# That time of year again ugh!!



## fredg53 (Sep 17, 2010)

Ok here we go again. The smallies have been fun the LM decent and some great cats but I am dying for some steelies. I hate to wish away summer but I just cant wait. In a month we will all be praying for an early fall and cold rains while we sneak out to the mouths to see what is cookin even though we know it is early, I guess I just needed to vent and get some support for my addiction. Thanks for the listen. As soon as I get out of work I am going to hit the garage to organize and take inventory.
Remember KSU made a great point when the rivers come down get out there and scout to see how they have changed and check on some old favorites. It is amazing what you can learn when they are at summer lows.
Here is to a great fall!!


----------



## stak45dx1 (Jun 21, 2011)

I caught a bit of steelhead fever last week, as well... I think its was because I hadn't caught any really nice bucketmouths since about mid may, but then I went out and caught a 5 pound bass at a public lake and it kind of went away, lol. but last week I was in the basement tying some flies and getting really antsy. if I keep doing good bassin' I think I could keep the steelie fever at bay, but yea, i won't be disappointed when fall comes and the chrome moves into the rivers. its a vicious circle though, because come about February or march i start getting the itch to put away those ridiculously long rods and get on my boat with my flippin' stick and go for bass again.


----------



## phishyone1 (Jun 27, 2008)

Im ready for steel too............ Tyed a few flies myself the other day............... got me itching


----------



## ignantmike (Apr 30, 2005)

i'm ashamed to say I haven't done much fishin this summer....but, I was ready for steel when it ended


----------



## fishinnick (Feb 19, 2011)

Summer fishin's fun and all, but I'm about ready for some silver bullets.

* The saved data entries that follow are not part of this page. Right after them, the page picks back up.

-- ==== Sys2Proof/Syntax.lean ====
section
/-! DEFINITION. The commands of the S9: one constructor per row of the table of operations and events. What comes from
outside the part (received words, times at a ball, measured values, verdicts of a check the part makes on data that is not
held in the state) is an operand. -/
namespace Sys2Proof

/-- The access paths to the dictionary (R9, R479): the Host Port, the mailbox of the field network, its process data, and
an engine's DICT_DATA port. -/
inductive Path where
  | host
  | mailbox
  | processData
  | cupola (engine : Nat)
  deriving DecidableEq, Repr
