-- ==== Sys2Proof/Decode.lean ====
section
/-! DEFINITION. The command a table word spells. The table of operations and events gives no row any bits: its `fields` are empty, and the
S9's commands are events at its ports and inside it, not words. So no word spells a command, and every word is answered with none. -/
namespace Sys2Proof

/-- The command that a word of the table's bits spells: none, as no row has bits. -/
def decodeTableWord (_nbits _w : Nat) : Option Instr := none

end Sys2Proof
end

Is it too early to start the rain dancin'? :Banane08::Banane57::Banane44:


----------



## ChromeBone (Oct 3, 2011)

This summer has been terrible fishing for me in Cbus, did pull 10 browns in from the Mad a about a month ago, I been tying some large bunny streamers here and there, waiting for this Fall, I feel its going to be a good Fall season, for football and Chrome!!!


----------



## whjr15 (Jun 16, 2005)

I just ordered a BUNCH (probably enough to last me a few years!) of fly materials... Went a little overboard, probably due to steelhead cabin fever, but oh well! Can't wait 'til they get here so I can start filling my boxes!


----------



## Patricio (Feb 2, 2007)

Looking for an early year. cold lake, lots of rain, cooler weather. a day or two of cold rain in the next week or two and theyll be lining up by labor day out east.


----------



## Fishermon (Jan 31, 2009)

Patricio said:


> Looking for an early year. cold lake, lots of rain, cooler weather. a day or two of cold rain in the next week or two and theyll be lining up by labor day out east.



True dat....


----------